Vrijgeven van informatie

1.   De HV is gemachtigd om, naargelang van de behoeften van de missie en met inachtneming van Besluit 2011/292/EU, ten behoeve van de missie gegenereerde gerubriceerde informatie en documenten van de EU tot op het niveau "'RESTREINT UE" vrij te geven aan de bij dit besluit betrokken derde staten.

2.   Indien er sprake is van een concrete, onmiddellijke operationele behoefte, is de HV voorts gemachtigd om, met inachtneming van Besluit 2011/292/EU, ten behoeve van de missie gegenereerde gerubriceerde informatie en documenten van de EU tot op het niveau "RESTREINT UE" vrij te geven aan de plaatselijke autoriteiten.
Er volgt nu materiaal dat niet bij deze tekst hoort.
/-- A write into the MSI-X table: the entry takes it, MSI-X counts as enabled (log entry 41), and unmasking sends what is pending. -/
def State.msixWrite (s : State) (vf o : Nat) (data : List Byte) : State :=
  let k := o / 16
  let e := s.msixEntry vf k
  let w := putBits e.words (8 * (o % 16)) (8 * data.length) (ofLE data)
  let masked := bitAt w 96
  let e' : MsixEntry := ⟨bitsOf w 0 64, bitsOf w 64 32, masked, bitsOf w 112 16⟩
  let s := s.setInst vf { s.inst vf with msixOn := true, msix := Tbl.set (s.inst vf).msix k e' }
  if masked then s else s.msixUnmask vf k

/-- Bytes of the pending-bit array. -/
def State.pbaBytes (s : State) (vf o n : Nat) : List Byte :=
  let p := (s.inst vf).pba
  (List.range n).map fun b => BitVec.ofNat 8 (sumNat ((List.range 8).map fun k => if p.contains (8 * (o + b) + k) then 2 ^ k else 0))

/-- What an area of an instance window reads that holds no register of the table; none elsewhere. -/
def State.areaRead (s : State) (vf o n : Nat) : Option (List Byte) :=
  if 0x80000 ≤ o ∧ o < 0xC0000 then some (List.replicate n 0)
  else if 0xC0000 ≤ o ∧ o < 0xC8000 then some (sliceZ (leBytes 16 (s.msixEntry vf ((o - 0xC0000) / 16)).words) (o % 16) n)
  else if 0xC8000 ≤ o ∧ o < 0xC8100 then some (s.pbaBytes vf (o - 0xC8000) n)
  else none

/-- A write to such an area: a push slot gathers its entry (R234); the PBA is read-only. -/
def State.areaWrite (s : State) (vf o : Nat) (data : List Byte) : Option State :=
  if 0x80000 ≤ o ∧ o < 0xC0000 then some (s.pushBytes vf ((o - 0x80000) / 256) (o % 256) data)
  else if 0xC0000 ≤ o ∧ o < 0xC8000 then some (s.msixWrite vf (o - 0xC0000) data)
  else if 0xC8000 ≤ o ∧ o < 0xC8100 then some (s.ignoreAt (winBase + o))
  else none

/-! ### Accesses of 4 and 8 bytes (R513) -/

/-- An access kindles the domain of its unit, and is served when that is LIT (R516; log entry 41). -/
def State.touchDomain (s : State) (off : Nat) : State :=
  let w := whereAt off
  s.requestAt (w.1.domain w.2.1)

/-- Whether a range of offsets takes in registers of the gate die (R18, R511). -/
def onGateDie (off n : Nat) : Bool := decide (off < winBase) && ((whereAt off).1.onGate || (whereAt (off + n - 1)).1.onGate)

/-- Whether an access is answered now (R19): one of the gate die's registers only where the link carries it. Otherwise nothing happens, and
REG_ACCESS_TIMEOUT ends it (R516). -/
def State.reaches (s : State) (off n : Nat) : Bool := !onGateDie off n || s.klnFree.isSome

/-- An access of a gate-die register passes as a request flit and is answered by a completion flit (R19). A flit that does not arrive, as its module
retrains, leaves the access unanswered: it reads as ones (R516). -/
def State.overLink (s : State) (off n : Nat) (data : Option (List Byte)) (f : State → List Byte × State) : List Byte × State :=
  if !onGateDie off n then f s
  else match s.klnFree with
  | none => (List.replicate n 0xFF, s)
  | some m =>
    match s.klnPass m 1 (accessRequest off n data) with
    | (false, s) => (List.replicate n 0xFF, s)
    | (true, s) =>
      let q := f s
      let r := q.2.klnPass m 0 (accessAnswer (if data.isSome then [] else q.1))
      (if r.1 then q.1 else List.replicate n 0xFF, r.2)

/-- A read of 4 or 8 bytes at an aligned offset: registers of 4 bytes are read one by one. -/
def State.readUnit (s : State) (path : Path) (off n : Nat) : List Byte × State :=
  let one := fun (s : State) (off n : Nat) =>
    let area := if winBase ≤ off then s.areaRead ((off - winBase) / 0x100000) (off % 0x100000) n else s.winRead off n
    match area, locate off with
    | some b, _ => (b, s)
    | none, none => (List.replicate n (0 : Byte), s)
    | none, some (r, i, b) =>
      if r.bytes = 4 then (leBytes n (s.readReg path r i), s)
      else if n = 8 then (let q := s.readWhole path r i; (leBytes 8 q.1, q.2))
      else (let q := s.readHalf path r i off (b == 4); (leBytes 4 q.1, q.2))
  let wide := (locate off).all fun q => q.1.bytes == 8
  if n = 8 ∧ !wide ∧ (s.winRead off 8).isNone then
    let lo := one s off 4
    let hi := one lo.2 (off + 4) 4
    (lo.1 ++ hi.1, hi.2)
  else one s off n

/-- The aligned units of a range: 8-byte pairs it covers whole, other words alone (R502). -/
def accessUnits : Nat → Nat → Nat → List (Nat × Nat)
  | 0, _, _ => []
  | k + 1, off, n =>
    if n = 0 then []
    else if off % 8 = 0 ∧ 8 ≤ n then (off, 8) :: accessUnits k (off + 8) (n - 8)
    else (off, 4) :: accessUnits k (off + 4) (n - 4)

/-- A read of a range of bytes: of the words that hold it. -/
def State.readRange (s : State) (path : Path) (off n : Nat) : List Byte × State :=
  let first := off / 4 * 4
  let len := (off + n + 3) / 4 * 4 - first
  let q := (accessUnits (len / 4) first len).foldl (fun (a : List Byte × State) u =>
    let r := (a.2.touchDomain u.1).overLink u.1 u.2 none fun s => s.readUnit path u.1 u.2
    (a.1 ++ r.1, r.2)) ([], s)
  (slice q.1 (off - first) n, q.2)

/-- A write of 4 or 8 bytes at an aligned offset; two registers of 4 bytes are written one after the other. -/
def State.writeUnit (s : State) (path : Path) (link off : Nat) (data : List Byte) : State :=
  let n := data.length
  let one := fun (s : State) (off : Nat) (d : List Byte) =>
    let area := if winBase ≤ off then s.areaWrite ((off - winBase) / 0x100000) (off % 0x100000) d else s.winWrite off d
    match area, locate off with
    | some t, _ => t
    | none, none => if winBase ≤ off then s.bump F.HPT_UR 1 link else s.refuseAt off
    | none, some (r, i, b) => s.writeReg path link off r i (ofLE d <<< (8 * b)) ((2 ^ (8 * d.length) - 1) <<< (8 * b))
  let wide := (locate off).all fun q => q.1.bytes == 8
  if n = 8 ∧ !wide ∧ (s.winRead off 8).isNone then one (one s off (data.take 4)) (off + 4) (data.drop 4)
  else one s off data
Daartoe worden regelingen tussen de HV en de bevoegde plaatselijke autoriteiten opgesteld.

3.   De HV is gemachtigd niet-gerubriceerde documenten van de EU betreffende de beraadslagingen van de Raad over EUPOL COPPS die onder de geheimhoudingsplicht van artikel 6, lid 1, van het reglement van orde van de Raad (4) vallen, vrij te geven aan de bij dit besluit betrokken derde staten en aan de plaatselijke autoriteiten.

4.   De HV kan de in de leden 1, 2 en 3 bedoelde bevoegdheden, alsmede de bevoegdheid om de in lid 2 bedoelde regelingen te sluiten, delegeren aan personen die onder haar gezag staan, aan de civiele operationele commandant en/of aan het hoofd van de missie.

Artikel 14

Wachtdienst

De wachtdienst wordt in werking gesteld voor EUPOL COPPS.

Artikel 15

Inwerkingtreding

Dit besluit treedt in werking op de dag waarop het wordt vastgesteld.

Het is van toepassing met ingang van 1 juli 2013.

Het verstrijkt op 30 juni 2014.

Gedaan te Brussel, 3 juli 2013.

Voor de Raad

De voorzitter

L. LINKEVIČIUS


(1)  PB L 300 van 17.11.2005, blz. 65.

(2)  PB L 335 van 18.12.2010, blz. 60.

(3)  PB L 141 van 27.5.2011, blz. 17.

(4)  Besluit 2009/937/EU van de Raad van 1 december 2009 houdende vaststelling van zijn reglement van orde (PB L 325 van 11.12.2009, blz. 35).